The Studebaker National Museum put Harley-Davidson alongside a vintage collection of all the American-made motorcycles — Harley-Davidson, Indian, Yale, Excelsior and Victory — on exhibit for the next six months for a wind-in-your-hair parallel ride alongside this country’s history of the automobile.
“We wanted to come up with (an) American-made motorcycle collection, so we came up with these,” Studebaker Museum facilities manager Don Filley says about the exhibit he designed.
“These” hit your eyes right at the doorway in the form of a gray 1910 Yale Single, which looks more like a sleek-old-style bicycle on oversized wheels with a postbox-shaped carrier case and a saddle leather seat.
The 1910 Yale Single sits with two other Yale models and a 1916 Reading Standard, an old, two-wheeled bicycle-design model powered by a V Twin side valve 72-cubic-inch engine that is showing its age with some rust on the wheels. Reading Standard was among the pioneers of motorcycle manufacturing, beginning operations in 1903.
Then there’s the 1927 Indian Scout 45, which made its debut on the road in 1920 with a 37-cubic-inch engine, and introduces the Indian motorcycle manufacturer to the exhibit alongside its brother model, a sparkling, beige and turquoise two-toned 1941 Indian Chief and its bullet-shaped sidecar.
“We really wanted to kind of look back at the early history,” Studebaker Museum archivist Andy Beckman says. “At first, they looked like bicycles, but you see the evolution of body style here.”
The atmosphere of a vintage collection hovers over the relationship between Harley-Davidson and Indian during the early years. The motorcycle icons faced head-to-head battles throughout the 1930s and ’40s, with both companies offering a wide product line.
Indian put out motorcycles with both twin and four-cylinder models, while Harley-Davidson featured smaller, single-cylinder bikes along with its twin-engine models. The color spectrum also expanded during this era, and both companies matched each other with mechanical modernizations that improved reliability and comfort, such as the Indian Chief line featuring a plunger rear suspension system that greatly improved ride quality.

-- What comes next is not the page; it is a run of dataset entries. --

-- ==== Sys2Proof/Machine/Mx.lean ====
section
/-!
DEFINITION. The matrix engine (spec/05_matrix_engine.md R156 to R183; spec/01_number_formats.md R36 to R49): tile descriptors and
their checks, stamped commands and occupancies, multiplication, promotion, rounding, export, saving and loading.
-/

namespace Sys2Proof.Machine

/-! ### Faults of MX (R162, R169) -/

/-- EWORD of an MX fault (R169). -/
def mxWord (tick why td fmterr acc : Nat) : DWord :=
  dw (tick % 2 ^ 32 * 2 ^ 32 + why * 2 ^ 28 + td * 2 ^ 24 + fmterr * 2 ^ 16 + acc)

/-- What the faults of a command name: its tick, the buffer it names, the descriptor last checked. -/
structure MxName where
  tick : Nat
  acc : Nat
  td : Nat := 0

/-- A fault of an MX command; an EINFO that the spec does not state is a free value. -/
def MxName.fault {α : Type} (x : MxName) (c : Cause) (einfo : Option DWord) (why fmterr : Nat) (note : TrapNote := .none) :
    M α := .error (.trap ⟨c, einfo, .raw (mxWord x.tick why x.td fmterr x.acc), note⟩)

/-- FORMAT with a reason, for the descriptor last checked. -/
def MxName.format {α : Type} (x : MxName) (fmterr : Nat) : M α := x.fault .format (some (dw x.td)) 0 fmterr

/-- FORMAT with a reason when a condition holds. -/
def MxName.formatIf (x : MxName) (b : Bool) (fmterr : Nat) : M Unit := if b then x.format fmterr else .ok ()

/-! ### Tile descriptors (R159 to R162) -/

/-- A descriptor's fields, bases in bytes. -/
structure Tile where
  fmt : Nat
  space : Nat
  base : Nat
  rows : Nat
  kb : Nat
  cols : Nat
  tail : Nat
  vfn : Nat
  mode : Nat
  stripe : Nat
  plane : Nat
  pitch : Nat
  band : Nat

/-- Word i of a descriptor. -/
def tdWord (d : BitVec 128) (i : Nat) : Nat := d.toNat / 2 ^ (32 * i) % 2 ^ 32

def tileOf (d : BitVec 128) : Tile where
  fmt := bits (tdWord d 0) 31 28
  space := bits (tdWord d 0) 27 24
  base := 16 * bits (tdWord d 0) 23 0
  rows := bits (tdWord d 1) 31 24 + 1
  kb := bits (tdWord d 1) 23 12 + 1
  cols := bits (tdWord d 1) 19 12 + 1
  tail := bits (tdWord d 1) 10 6
  vfn := bits (tdWord d 1) 2 2
  mode := bits (tdWord d 1) 1 0
  stripe := bits (tdWord d 2) 31 24
  plane := 16 * bits (tdWord d 2) 23 0
  pitch := 16 * bits (tdWord d 3) 31 16
  band := 64 * bits (tdWord d 3) 15 0

/-- The role in which a command names a descriptor. -/
inductive Role where
  | a | b | out
  deriving DecidableEq

/-- A nonzero res0 field of a descriptor (R159). -/
def tdRes0 (d : BitVec 128) : Bool :=
  let t := tileOf d
  let w1 := tdWord d 1
  bit w1 11 || decide (bits w1 5 3 ≠ 0) || (decide (t.fmt ≠ 3) && decide (t.tail ≠ 0 ∨ t.vfn ≠ 0 ∨ t.mode ≠ 0))
  || (decide (4 ≤ t.fmt) && decide (bits w1 23 20 ≠ 0)) || (decide (t.fmt ≠ 7) && decide (t.stripe ≠ 0))
  || ([3, 4, 5, 6, 8].contains t.fmt && decide (t.plane ≠ 0))
  || ((decide (t.space = 1) || decide (t.fmt = 8)) && decide (t.pitch ≠ 0)) || (decide (t.fmt ≠ 1) && decide (t.band ≠ 0))

/-- Bytes of a K-block of elements (R160). -/
def kbBytes (fmt : Nat) : Nat := if fmt = 1 then 16 else if fmt = 2 then 64 else 32

/-- Bytes of scale data per K-block. -/
def scaleBytes (fmt : Nat) : Nat := if fmt = 1 then 4 else 2

/-- The bytes of a veneer column slice (R7). -/
def sliceSize : Nat := 131072

/-- Bytes of a column of trellis blocks. -/
def Tile.tcwBytes (t : Tile) : Nat := ceilDiv t.kb 8 * ((tcwMode t.mode).getD default).bytes

/-- The byte ranges (veneer, start, length) that an MMA reads of an operand (R160): the bands of FP4 are read by MRND (R178). -/
def Tile.reads (t : Tile) : List (Bool × Nat × Nat) :=
  let rows := List.range t.rows
  let e := kbBytes t.fmt * t.kb
  let sc := scaleBytes t.fmt * t.kb
  if t.fmt = 3 then rows.map fun i => (true, i * sliceSize + t.base, t.tcwBytes)
  else if t.space = 1 then rows.flatMap fun i =>
    [(true, i * sliceSize + t.base, e), (true, i * sliceSize + t.plane, sc)]
  else rows.flatMap fun i => [(false, t.base + i * t.pitch, e), (false, t.plane + i * sc, sc)]

/-- Bytes of an output element. -/
def outBytes (fmt : Nat) : Nat := if fmt = 6 then 4 else if fmt = 7 then 1 else 2

/-- A region of a descriptor passes the scratchpad or the slice (FMTERR 4). -/
def Tile.past (t : Tile) : Bool :=
  let out := fun (a n : Nat) => decide (scratchSize < a + n)
  let slice := fun (a n : Nat) => decide (sliceSize < a + n)
  let cb := ceilDiv t.cols 32
  let e := kbBytes t.fmt * t.kb
  let sc := scaleBytes t.fmt * t.kb
  if t.fmt = 8 then out t.base (8 + t.rows * t.cols * 72)
  else if t.fmt = 7 then out t.base ((t.rows - 1) * t.pitch + 32 * cb) || out t.plane (2 * t.rows * cb)
  else if 4 ≤ t.fmt then out t.base ((t.rows - 1) * t.pitch + t.cols * outBytes t.fmt)
  else if t.fmt = 3 then slice t.base t.tcwBytes
  else (if t.space = 1 then slice t.base e || slice t.plane sc
      else out t.base ((t.rows - 1) * t.pitch + e) || out t.plane (t.rows * sc))
    || (decide (t.fmt = 1) && out t.band (2 * ceilDiv t.rows 64))

/-- The checks of one descriptor in its role (R162), in the order of FMTERR 1, 2, 5, 4, 8. -/
def checkTile (x : MxName) (d : BitVec 128) (role : Role) : M Tile := do
  let t := tileOf d
  let isOut := decide (4 ≤ t.fmt)
  x.formatIf (decide (9 ≤ t.fmt) || decide (2 ≤ t.space) || (decide (t.fmt = 3) && decide (t.mode = 0))) 1
  x.formatIf (isOut != decide (role = .out)) 2
  x.formatIf ((decide (t.space = 1) && decide (role ≠ .b)) || (decide (t.fmt = 3) && decide (role = .b) && decide (t.space = 0))) 1
  x.formatIf (tdRes0 d) 5
  x.formatIf t.past 4
  x.formatIf (decide (t.fmt = 7) && (decide (8 < t.stripe) || (decide (2 ≤ t.stripe) && decide (t.rows % t.stripe ≠ 0)))) 8
  .ok t

/-- Whether A and B form a pair of R31. -/
def pairOk (fa fb : Nat) : Bool := (decide (fa = 0 ∨ fa = 2) && decide (fb = 0 ∨ fb = 3)) || (decide (fa = 1) && decide (fb = 1))

/-! ### Operands (R26, R28, R32, R160, R177) -/

/-- A K-block: its S10 code, or the four E3M5 bytes of an FP4 block, and its 32 elements. -/
structure KBlock where
  scales : List Nat
  xs : List Int

/-- What MX of a core reads from (R168): the core's memories as they stand, but for the 64-byte pieces that are taken as they stood at
the issue edge. -/
structure MxView where
  s : State
  c : Nat
  kept : List ((Bool × Nat) × List Byte)

/-- The number under which a byte of a core's scratchpad or veneer share is known. -/
def ownPa (pkg core : Nat) (veneer : Bool) (off : Nat) : Nat := if veneer then veneerPa core off else scratchPa pkg core off

/-- A byte of the scratchpad or of the veneer share. -/
def MxView.byte (v : MxView) (veneer : Bool) (o : Nat) : Byte :=
  match Tab.find? v.kept (veneer, o / 64) with
  | some bs => bs.getD (o % 64) 0
  | none => if veneer then Mem.get (Tab.get v.s.veneer v.c []) o else v.s.rd (scratchPa v.s.pkg v.c o)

And both companies transitioned to military production to make rides for soldiers during World War II — American and foreign. Harley-Davidson produced nearly 90,000 bikes for the U.S. Army, while Indian built more than 40,000 bikes, with most being shipped to the Russian army.
But while Harley-Davidson grew during the post-war years by opening new plants and introducing new models, Indian experienced a bad run of quality issues and sales plummeted. Indian ceased production of its traditional models in 1953 and continued selling its line of Bath motorcycles through the 1960s.
“It’s just interesting to see how the technologies advanced,” Beckman says. “Harley was getting the overhead valve knucklehead engine, and Indian was perfectly happy with the flathead. But Indians were much easier to ride with the softer tail, the rear suspension, where Harley kept the hard tail until the ’50s.”
Each U.S. motorcycle manufacturer in history is represented — Harley-Davidson, Indian, Excelsior, Victory and Yale — in vintage bikes all loaned to the Studebaker exhibit by local collectors.
“Just collectors around the area,” Filley says.
One of those, says Beckman, was talking about how he defied age and still took his vintage collection bikes out for a spin when Studebaker hosted the Harley exhibit in 2009 that drew “a great turnout” and prompted the current expanded sequel — which runs through May 10.
“The gentleman who loaned some of the early bikes, he still rides,” Beckman says of Bruce Lindsay. “The last time we did the Harley show, somebody approached him and asked if he still rode any of the old bikes, and he said, ‘Oh yeah, I still go out and ride my 1900s-era bikes.’
“Wow,” Beckman says, “that’s dedication.”